Can a car company know more about your next Mercedes-Benz purchase than you do? Daimler AG, which makes the iconic vehicle, uses a combination of artificial intelligence (AI) and predictive analytics to accurately determine when their existing customers are ready for another car.
Daimler's Mercedes brand wanted to get more value from its data when it came to first and second car purchases. The automaker was interested in what factors helped a customer choose an entry-level A-Class vehicle as their first purchase, as well as what factors might cause an existing Mercedes luxury S-Class owner to purchase an A-Class vehicle.
When we first decided to innovate with analytics, we set our sights on predicting future A-class, entry-level car buyers," says Daniel Pape, a senior project manager at Daimler AG. "We knew that in order to gain real value from our data, we needed to leverage artificial intelligence (AI)."

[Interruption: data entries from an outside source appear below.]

-- ==== Sys2Proof/Machine/Trace.lean ====
section
/-! DEFINITION. Byte rings in shared SRAM or the cellar, and the trace streams that write them (13_control_cores_and_observation.md R389
to R396). Streams 0 to 15 are the cores', stream 16 the device stream. -/

namespace Sys2Proof.Machine
open Sys2Proof

-- shared SRAM (R433, R434)

/-- A bank is powered; accesses to one that is being cleared wait, and find it cleared (R434). -/
def Sram.ready (m : Sram) (bank : Nat) : Bool := m.pwr.getLsbD bank

/-- Store bytes in shared SRAM from an offset on; bytes of a bank that is off are lost. -/
def Sram.put (m : Sram) (a : Nat) (bs : Bytes) : Sram :=
  if m.ready (a / 2 ^ 20) then { m with mem := Memory.writeN m.mem a bs } else m

/-- Bytes of shared SRAM; a bank that is off reads 0. -/
def Sram.fetch (m : Sram) (a n : Nat) : Bytes := if m.ready (a / 2 ^ 20) then Memory.readN m.mem a n else List.replicate n 0

def Dev.modSram (d : Dev) (f : Sram → Sram) : Dev := { d with strong := { d.strong with sram := f d.strong.sram } }

/-- Store bytes through a queue of kind "copy engines", line by line (R389, R404). -/
def Dev.putThrough (d : Dev) (q : BitVec 9) : Nat → Nat → Bytes → Dev
  | 0, _, _ => d
  | n + 1, a, bs =>
    if bs.isEmpty then d
    else
      let k := min bs.length (128 - a % 128)
      let here := bs.take k
      let mask := BitVec.ofNat 128 ((2 ^ k - 1) * 2 ^ (a % 128))
      let data := BitVec.ofNat 1024 (leNat here * 2 ^ (8 * (a % 128)))
      Dev.putThrough (d.writeLine .copy q (a / 128) mask data {}).1 q n (a + k) (bs.drop k)

/-- Banks 0 to 47 of shared SRAM take sinks, and 48 to 55 while staging lies in the cellar (R315, R368, R389). -/
def Dev.sinkBanks (d : Dev) : Nat := if d.loader.stgCellar then 56 else 48

/-- Bytes of a record ring: through cellar queue q, or into shared SRAM; a bank beyond the sink banks takes nothing. -/
def Dev.ringBytes (d : Dev) (cellar : Bool) (q : BitVec 9) (a : Nat) (b : Bytes) : Dev :=
  if cellar then d.putThrough q (b.length + 1) a b else if a / 2 ^ 20 < d.sinkBanks then d.modSram (·.put a b) else d

/-- Store bytes at an offset of a ring sink, wrapping at its end. -/
def Dev.ringPut (d : Dev) (cellar : Bool) (q : BitVec 9) (base size off : Nat) (bs : Bytes) : Dev :=
  let n := min bs.length (size - off)
  (d.ringBytes cellar q (base + off) (bs.take n)).ringBytes cellar q base (bs.drop n)

-- trace streams

def Dev.stream (d : Dev) (i : Nat) : Stream := Tbl.get {} d.cores.streams i
def Dev.setStream (d : Dev) (i : Nat) (x : Stream) : Dev := { d with cores := { d.cores with streams := Tbl.set {} d.cores.streams i x } }
def Dev.core (d : Dev) (c : BitVec 4) : Core := Tbl.get {} d.cores.cores c.toNat
def Dev.setCore (d : Dev) (c : BitVec 4) (x : Core) : Dev := { d with cores := { d.cores with cores := Tbl.set {} d.cores.cores c.toNat x } }
def Dev.modCore (d : Dev) (c : BitVec 4) (f : Core → Core) : Dev := d.setCore c (f (d.core c))

/-- The sink's place and size as they act: whole units of 4 KiB (R407). The registers show what was written (R5). -/
def Stream.ringBase (s : Stream) : Nat := s.base.toNat / 4096 * 4096
def Stream.ringSize (s : Stream) : Nat := s.size.toNat / 4096 * 4096

/-- Free bytes of a stream's sink: the sink is full when a packet would make WP reach RP (R389). -/
def Stream.avail (s : Stream) : Nat := if s.ringSize = 0 then 0 else (s.rp.toNat + s.ringSize - s.wp.toNat - 1) % s.ringSize

/-- Write bytes to a stream's sink and advance WP. -/
def Dev.streamPut (d : Dev) (i : Nat) (bs : Bytes) : Dev :=
  let s := d.stream i
  let d := d.ringPut s.sink s.queue s.ringBase s.ringSize s.wp.toNat bs
  d.setStream i { s with wp := BitVec.ofNat 32 ((s.wp.toNat + bs.length) % s.ringSize), pos := s.pos + bs.length }

/-- A packet that may use the reserve of 64 bytes (R394). One that fits nowhere is lost. -/
def Dev.streamReserved (d : Dev) (i : Nat) (bs : Bytes) : Dev :=
  if bs.length ≤ (d.stream i).avail then d.streamPut i bs else d

/-- SYNC (R390): reason, PC, cycle count and device time. The device stream has no PC and no cycle count, and carries zeros. -/
def Dev.sync (d : Dev) (i reason : Nat) : Dev :=
  let c := d.core (BitVec.ofNat 4 i)
  let (pc, cyc) := if i < 16 then (c.pc.toNat, c.mcycle) else (0, 0)
  let d := d.streamReserved i (leBytes 1 1 ++ leBytes 1 reason ++ leBytes 8 pc ++ leBytes 8 cyc.toNat ++ leBytes 8 d.nowNs)
  let s := d.stream i
  d.setStream i { s with cycleBase := cyc, lastSync := s.pos }

/-- When space returns after an overflow: OVERFLOW with the bytes dropped, then SYNC with REASON 3 (R394). -/
def Dev.streamRecover (d : Dev) (i : Nat) : Dev :=
  let s := d.stream i
  match s.dropped with
  | none => d
  | some n => if 31 ≤ s.avail then ((d.setStream i { s with dropped := none }).streamReserved i (leBytes 1 7 ++ leBytes 4 n)).sync i 3 else d

/-- An ordinary packet (R394): dropped and counted where it does not fit beside the reserve; after 4,096 bytes since the last SYNC it is
followed by a SYNC (R392). -/
def Dev.streamPacket (d : Dev) (i : Nat) (bs : Bytes) : Dev :=
  let s := d.stream i
  if s.dropped.isSome ∨ s.avail < bs.length + 64 then
    let first := s.dropped.isNone
    let d := d.setStream i { s with dropped := some (s.dropped.getD 0 + bs.length), cntOvf := if first then s.cntOvf.bump else s.cntOvf }
    if first ∧ i < 16 then d.raise (480 + i) else d
  else
    let d := d.streamPut i bs
    let s := d.stream i
    if s.lastSync + 4096 ≤ s.pos then d.sync i 0 else d

-- the device stream (R396)

/-- Insert a packet in (TIME, SRC) order. -/
def insertPkt (p : Nat × Nat × Bytes) : List (Nat × Nat × Bytes) → List (Nat × Nat × Bytes)
  | [] => [p]
  | x :: t => if p.1 < x.1 ∨ (p.1 = x.1 ∧ p.2.1 < x.2.1) then p :: x :: t else x :: insertPkt p t

/-- A TRACE packet of a room crosses the network to the trace unit (R138, R139); its payload here is the timestamp (DESIGN CHOICE, log entry 175). -/
def Dev.carryTrace (d : Dev) (src : Nat) (ts : Instant) : Dev :=
  if src < 256 then
    let r : Node := .room (BitVec.ofNat 8 src)
    d.putNet (d.net.carry r (.hub 6) (evtFlits r (.hub 6) d.time.n false 4 (ts / ns)))
  else d

/-- Write the packets whose reorder window of 1 µs has passed. -/
def Dev.flushTrace (d : Dev) : Dev :=
  let s := d.stream 16
  let out := s.window.takeWhile fun p => decide (p.1 + 1000 * ns ≤ d.now)
  (d.setStream 16 { s with window := s.window.drop out.length }).each out fun d p => (d.carryTrace p.2.1 p.1).streamPacket 16 p.2.2

/-- An EVT packet of the device stream: KIND, SRC, FUNC, INFO, BEAT and the time at the source. -/
def Dev.trace (d : Dev) (kind src : Nat) (func : FuncId) (info : Nat) (beat : Beat) (ts : Instant) : Dev :=
  let d := d.flushTrace
  let s := d.stream 16
  let keep := s.en && s.kinds.getLsbD kind && (s.filter == 0xFFFF || s.filter == func)
  let bs := leBytes 1 0x10 ++ leBytes 1 kind ++ leBytes 2 src ++ leBytes 2 func.toNat ++ leBytes 1 info ++ leBytes 8 beat.toNat ++ leBytes 8 (ts / ns)
  if keep then d.setStream 16 { s with window := insertPkt (ts, src, bs) s.window } else d

end Sys2Proof.Machine
end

The company prepared its project by looking at a combination of customer relationship management data culled from retailers and campaign management.
Daimler started its data modeling in Berlin with a heat map to predict in which area the highest potential A-Class driver would buy a car. Daimler had 100,000 customer records in its database. An initial round of analysis whittled down that number to 5,000 potential buyers of an A-Class Mercedes. In six weeks, they found dozens of potential customers who were most likely to purchase an A-Class vehicle.
The team dug so deep into the data and investigated these customers so thoroughly from this dataset that they identified a handful of customers who owned two S-Class Mercedes vehicles who were considering purchasing a third.
"We set out on a path of trial and error with many algorithms and many predictions," says Pape. "Most importantly, we needed to find a way to uncover whether our algorithms and predictions were correct—and if they were giving us correct results."
In the video below, Pape discusses how Daimler uses AI and predictive analytics to predict customer car purchases.
One challenge that the Daimler team experienced was being uncertain that their algorithms were sometimes faulty. By continuously applying human intelligence to the process, Daimler found its predictions getting better and better—and ultimately this helped the company discover thousands of future car buyers.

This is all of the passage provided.